RAW DATA Start Marker
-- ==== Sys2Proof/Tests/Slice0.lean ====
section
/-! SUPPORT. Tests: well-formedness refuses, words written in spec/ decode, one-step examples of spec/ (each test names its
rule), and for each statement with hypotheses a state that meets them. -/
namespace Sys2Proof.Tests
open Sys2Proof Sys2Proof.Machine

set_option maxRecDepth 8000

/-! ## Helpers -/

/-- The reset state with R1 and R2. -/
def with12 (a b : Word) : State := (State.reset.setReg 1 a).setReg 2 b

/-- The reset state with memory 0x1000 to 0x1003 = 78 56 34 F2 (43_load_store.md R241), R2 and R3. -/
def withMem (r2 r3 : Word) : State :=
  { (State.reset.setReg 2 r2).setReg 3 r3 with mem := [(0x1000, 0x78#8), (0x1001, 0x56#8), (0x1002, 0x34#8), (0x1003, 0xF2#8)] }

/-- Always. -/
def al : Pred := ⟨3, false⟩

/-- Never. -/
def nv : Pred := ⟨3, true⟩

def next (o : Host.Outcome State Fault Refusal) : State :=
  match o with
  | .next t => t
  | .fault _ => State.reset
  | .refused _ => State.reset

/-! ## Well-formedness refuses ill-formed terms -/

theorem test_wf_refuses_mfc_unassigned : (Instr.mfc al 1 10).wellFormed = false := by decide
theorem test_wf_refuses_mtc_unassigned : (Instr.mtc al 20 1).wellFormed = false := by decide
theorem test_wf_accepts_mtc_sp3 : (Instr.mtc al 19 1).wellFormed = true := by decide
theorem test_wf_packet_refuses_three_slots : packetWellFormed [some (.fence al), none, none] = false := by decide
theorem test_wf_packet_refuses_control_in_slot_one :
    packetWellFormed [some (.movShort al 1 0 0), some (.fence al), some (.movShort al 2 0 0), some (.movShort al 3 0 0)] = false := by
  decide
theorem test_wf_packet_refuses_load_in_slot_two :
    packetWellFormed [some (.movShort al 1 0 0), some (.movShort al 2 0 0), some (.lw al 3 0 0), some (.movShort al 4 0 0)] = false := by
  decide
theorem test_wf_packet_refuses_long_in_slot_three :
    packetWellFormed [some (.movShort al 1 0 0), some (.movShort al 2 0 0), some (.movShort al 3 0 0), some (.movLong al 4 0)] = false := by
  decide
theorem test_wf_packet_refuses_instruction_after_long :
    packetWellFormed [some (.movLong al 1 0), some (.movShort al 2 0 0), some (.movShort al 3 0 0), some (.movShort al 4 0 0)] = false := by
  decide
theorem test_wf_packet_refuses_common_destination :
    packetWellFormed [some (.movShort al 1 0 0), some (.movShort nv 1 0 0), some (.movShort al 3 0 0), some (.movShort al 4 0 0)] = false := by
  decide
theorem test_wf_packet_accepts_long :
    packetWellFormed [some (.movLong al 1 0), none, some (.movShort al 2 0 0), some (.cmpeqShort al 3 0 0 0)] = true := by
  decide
RAW DATA End Marker
RAW DATA Start Marker
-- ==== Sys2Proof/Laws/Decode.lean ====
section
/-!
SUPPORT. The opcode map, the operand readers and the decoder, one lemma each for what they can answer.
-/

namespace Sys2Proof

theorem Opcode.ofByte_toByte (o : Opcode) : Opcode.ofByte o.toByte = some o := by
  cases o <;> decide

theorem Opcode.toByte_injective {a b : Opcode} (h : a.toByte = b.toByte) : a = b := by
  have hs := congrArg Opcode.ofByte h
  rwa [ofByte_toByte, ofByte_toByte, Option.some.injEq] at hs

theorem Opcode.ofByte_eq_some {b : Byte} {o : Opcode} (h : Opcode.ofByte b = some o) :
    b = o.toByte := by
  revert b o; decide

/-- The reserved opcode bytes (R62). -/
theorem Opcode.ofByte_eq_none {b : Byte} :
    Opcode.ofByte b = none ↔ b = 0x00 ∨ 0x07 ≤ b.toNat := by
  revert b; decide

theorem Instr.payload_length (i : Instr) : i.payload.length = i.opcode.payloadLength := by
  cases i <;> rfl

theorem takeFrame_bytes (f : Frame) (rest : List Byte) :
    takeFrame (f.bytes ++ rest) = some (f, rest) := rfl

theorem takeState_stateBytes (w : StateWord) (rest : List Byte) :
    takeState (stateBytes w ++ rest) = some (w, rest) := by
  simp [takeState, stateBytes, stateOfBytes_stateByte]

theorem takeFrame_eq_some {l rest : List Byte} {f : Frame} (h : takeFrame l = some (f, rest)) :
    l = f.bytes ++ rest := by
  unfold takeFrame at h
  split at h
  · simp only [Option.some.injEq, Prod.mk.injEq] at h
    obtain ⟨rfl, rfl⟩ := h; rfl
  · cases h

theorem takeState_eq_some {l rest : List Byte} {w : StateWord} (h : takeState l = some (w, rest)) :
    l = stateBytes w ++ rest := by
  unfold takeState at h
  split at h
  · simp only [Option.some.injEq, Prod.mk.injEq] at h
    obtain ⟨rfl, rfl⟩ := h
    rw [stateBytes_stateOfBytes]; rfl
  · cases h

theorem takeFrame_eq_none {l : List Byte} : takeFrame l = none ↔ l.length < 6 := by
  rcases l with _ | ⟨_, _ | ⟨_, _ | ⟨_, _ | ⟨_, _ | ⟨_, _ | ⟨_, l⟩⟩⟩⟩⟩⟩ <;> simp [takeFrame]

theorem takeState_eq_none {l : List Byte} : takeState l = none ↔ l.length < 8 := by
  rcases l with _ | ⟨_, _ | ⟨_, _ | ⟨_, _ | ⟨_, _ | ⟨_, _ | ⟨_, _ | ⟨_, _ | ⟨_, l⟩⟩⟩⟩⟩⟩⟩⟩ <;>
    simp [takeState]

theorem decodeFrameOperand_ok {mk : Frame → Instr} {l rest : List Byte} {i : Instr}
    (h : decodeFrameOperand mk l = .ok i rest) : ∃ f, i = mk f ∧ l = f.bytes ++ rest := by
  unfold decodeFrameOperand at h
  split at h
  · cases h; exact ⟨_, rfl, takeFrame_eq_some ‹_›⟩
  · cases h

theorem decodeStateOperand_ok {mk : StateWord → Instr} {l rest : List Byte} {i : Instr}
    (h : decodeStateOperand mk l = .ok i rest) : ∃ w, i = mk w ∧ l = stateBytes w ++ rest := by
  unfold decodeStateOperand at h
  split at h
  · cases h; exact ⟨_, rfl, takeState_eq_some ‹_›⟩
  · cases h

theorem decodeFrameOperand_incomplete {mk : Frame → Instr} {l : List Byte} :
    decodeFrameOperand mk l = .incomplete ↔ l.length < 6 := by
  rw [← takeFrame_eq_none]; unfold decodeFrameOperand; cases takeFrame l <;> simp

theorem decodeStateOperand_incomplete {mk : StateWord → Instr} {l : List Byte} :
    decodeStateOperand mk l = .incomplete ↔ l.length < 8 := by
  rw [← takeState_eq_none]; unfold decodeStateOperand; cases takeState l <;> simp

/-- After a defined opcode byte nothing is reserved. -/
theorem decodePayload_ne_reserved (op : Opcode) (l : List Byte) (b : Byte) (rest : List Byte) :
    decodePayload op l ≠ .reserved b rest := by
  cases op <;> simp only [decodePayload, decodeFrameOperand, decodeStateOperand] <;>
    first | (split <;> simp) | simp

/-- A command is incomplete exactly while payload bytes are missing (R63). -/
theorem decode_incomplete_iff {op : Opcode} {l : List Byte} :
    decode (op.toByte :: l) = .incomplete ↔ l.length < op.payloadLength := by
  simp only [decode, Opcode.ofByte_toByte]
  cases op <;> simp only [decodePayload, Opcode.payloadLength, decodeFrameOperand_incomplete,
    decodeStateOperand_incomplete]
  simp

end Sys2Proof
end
RAW DATA End Marker
RAW DATA Start Marker
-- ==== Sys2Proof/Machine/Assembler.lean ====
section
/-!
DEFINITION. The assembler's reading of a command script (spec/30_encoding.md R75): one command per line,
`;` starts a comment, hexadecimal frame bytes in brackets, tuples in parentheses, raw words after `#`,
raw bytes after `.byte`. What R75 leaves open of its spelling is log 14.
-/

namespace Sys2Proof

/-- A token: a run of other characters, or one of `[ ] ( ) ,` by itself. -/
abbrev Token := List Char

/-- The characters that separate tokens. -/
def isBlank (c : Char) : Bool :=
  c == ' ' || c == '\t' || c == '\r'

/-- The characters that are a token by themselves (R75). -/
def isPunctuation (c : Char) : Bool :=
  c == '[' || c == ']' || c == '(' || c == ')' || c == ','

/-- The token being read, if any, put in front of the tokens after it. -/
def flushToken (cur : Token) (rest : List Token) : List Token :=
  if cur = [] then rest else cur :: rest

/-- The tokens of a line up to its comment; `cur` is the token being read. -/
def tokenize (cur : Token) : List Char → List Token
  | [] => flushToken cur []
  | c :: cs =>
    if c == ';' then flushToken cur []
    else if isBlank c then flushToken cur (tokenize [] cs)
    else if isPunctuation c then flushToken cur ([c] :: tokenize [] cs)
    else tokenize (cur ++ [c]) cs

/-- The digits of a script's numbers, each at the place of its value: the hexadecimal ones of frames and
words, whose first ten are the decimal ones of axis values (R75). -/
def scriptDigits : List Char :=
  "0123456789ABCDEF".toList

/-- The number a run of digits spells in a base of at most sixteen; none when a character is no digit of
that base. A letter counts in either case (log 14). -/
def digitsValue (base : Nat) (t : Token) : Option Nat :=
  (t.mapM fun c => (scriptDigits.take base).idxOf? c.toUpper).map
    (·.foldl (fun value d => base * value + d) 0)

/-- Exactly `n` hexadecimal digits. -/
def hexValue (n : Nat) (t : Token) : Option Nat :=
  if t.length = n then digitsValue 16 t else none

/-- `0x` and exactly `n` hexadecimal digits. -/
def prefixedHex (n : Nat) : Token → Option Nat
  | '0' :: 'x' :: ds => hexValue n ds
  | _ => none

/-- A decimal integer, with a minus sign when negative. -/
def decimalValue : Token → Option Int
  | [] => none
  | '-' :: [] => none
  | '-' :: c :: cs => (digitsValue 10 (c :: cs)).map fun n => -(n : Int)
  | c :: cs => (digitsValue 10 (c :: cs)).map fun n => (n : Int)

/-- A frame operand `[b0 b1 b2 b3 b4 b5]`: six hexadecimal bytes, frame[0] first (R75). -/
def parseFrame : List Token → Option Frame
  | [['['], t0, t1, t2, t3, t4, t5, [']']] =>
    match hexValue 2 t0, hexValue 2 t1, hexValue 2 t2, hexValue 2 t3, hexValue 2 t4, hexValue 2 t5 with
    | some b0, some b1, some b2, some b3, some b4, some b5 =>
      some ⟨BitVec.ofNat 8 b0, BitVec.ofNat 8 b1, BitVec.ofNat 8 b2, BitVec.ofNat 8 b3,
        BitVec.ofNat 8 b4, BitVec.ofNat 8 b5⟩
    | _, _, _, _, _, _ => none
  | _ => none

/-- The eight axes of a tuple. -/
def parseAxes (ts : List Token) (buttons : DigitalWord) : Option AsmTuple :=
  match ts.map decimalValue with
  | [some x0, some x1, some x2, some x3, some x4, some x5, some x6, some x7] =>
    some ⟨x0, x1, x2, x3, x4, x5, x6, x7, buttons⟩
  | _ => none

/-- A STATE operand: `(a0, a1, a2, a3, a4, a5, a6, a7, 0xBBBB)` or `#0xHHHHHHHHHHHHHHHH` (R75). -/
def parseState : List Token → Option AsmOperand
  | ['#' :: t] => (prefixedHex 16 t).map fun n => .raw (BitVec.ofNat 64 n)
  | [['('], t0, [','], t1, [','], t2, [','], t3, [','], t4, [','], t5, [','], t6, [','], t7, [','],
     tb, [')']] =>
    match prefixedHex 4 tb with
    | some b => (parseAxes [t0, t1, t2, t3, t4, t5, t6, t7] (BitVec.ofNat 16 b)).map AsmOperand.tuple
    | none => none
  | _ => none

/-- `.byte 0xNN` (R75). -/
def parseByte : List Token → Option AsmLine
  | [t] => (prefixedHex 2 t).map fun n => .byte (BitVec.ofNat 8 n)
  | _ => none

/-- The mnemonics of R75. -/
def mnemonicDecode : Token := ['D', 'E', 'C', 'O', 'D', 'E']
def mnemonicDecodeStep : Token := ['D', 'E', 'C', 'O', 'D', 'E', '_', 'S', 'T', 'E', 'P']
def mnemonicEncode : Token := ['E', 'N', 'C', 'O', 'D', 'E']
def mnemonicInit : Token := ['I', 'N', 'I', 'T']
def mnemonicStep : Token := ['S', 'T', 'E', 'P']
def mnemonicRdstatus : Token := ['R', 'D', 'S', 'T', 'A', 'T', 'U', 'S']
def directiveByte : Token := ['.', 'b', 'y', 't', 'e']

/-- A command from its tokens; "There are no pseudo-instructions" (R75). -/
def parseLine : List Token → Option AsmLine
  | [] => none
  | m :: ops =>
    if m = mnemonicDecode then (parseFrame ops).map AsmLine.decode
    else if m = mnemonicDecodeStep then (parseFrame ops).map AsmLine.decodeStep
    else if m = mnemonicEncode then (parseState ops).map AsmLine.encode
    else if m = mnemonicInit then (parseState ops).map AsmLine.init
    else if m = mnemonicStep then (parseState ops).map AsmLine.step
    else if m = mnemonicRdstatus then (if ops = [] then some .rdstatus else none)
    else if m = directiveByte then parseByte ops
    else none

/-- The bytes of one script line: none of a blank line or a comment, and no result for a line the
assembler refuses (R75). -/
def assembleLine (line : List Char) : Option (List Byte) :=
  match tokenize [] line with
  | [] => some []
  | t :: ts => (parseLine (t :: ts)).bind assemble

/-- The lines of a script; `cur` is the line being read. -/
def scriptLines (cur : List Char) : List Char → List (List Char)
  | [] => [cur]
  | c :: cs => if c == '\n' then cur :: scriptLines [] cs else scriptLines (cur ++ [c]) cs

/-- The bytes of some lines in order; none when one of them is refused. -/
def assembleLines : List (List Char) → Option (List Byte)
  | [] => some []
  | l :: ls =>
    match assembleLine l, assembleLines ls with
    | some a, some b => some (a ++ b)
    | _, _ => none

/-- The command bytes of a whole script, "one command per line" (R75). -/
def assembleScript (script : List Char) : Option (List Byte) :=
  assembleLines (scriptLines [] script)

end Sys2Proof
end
RAW DATA End Marker
■ YOUR ASSIGNMENT ■
Search the data for the string "BitVec" and copy every line where it appears.

■ OUTPUT OF THE TASK ■
      some ⟨BitVec.ofNat 8 b0, BitVec.ofNat 8 b1, BitVec.ofNat 8 b2, BitVec.ofNat 8 b3,
        BitVec.ofNat 8 b4, BitVec.ofNat 8 b5⟩
  | ['#' :: t] => (prefixedHex 16 t).map fun n => .raw (BitVec.ofNat 64 n)
    | some b => (parseAxes [t0, t1, t2, t3, t4, t5, t6, t7] (BitVec.ofNat 16 b)).map AsmOperand.tuple
  | [t] => (prefixedHex 2 t).map fun n => .byte (BitVec.ofNat 8 n)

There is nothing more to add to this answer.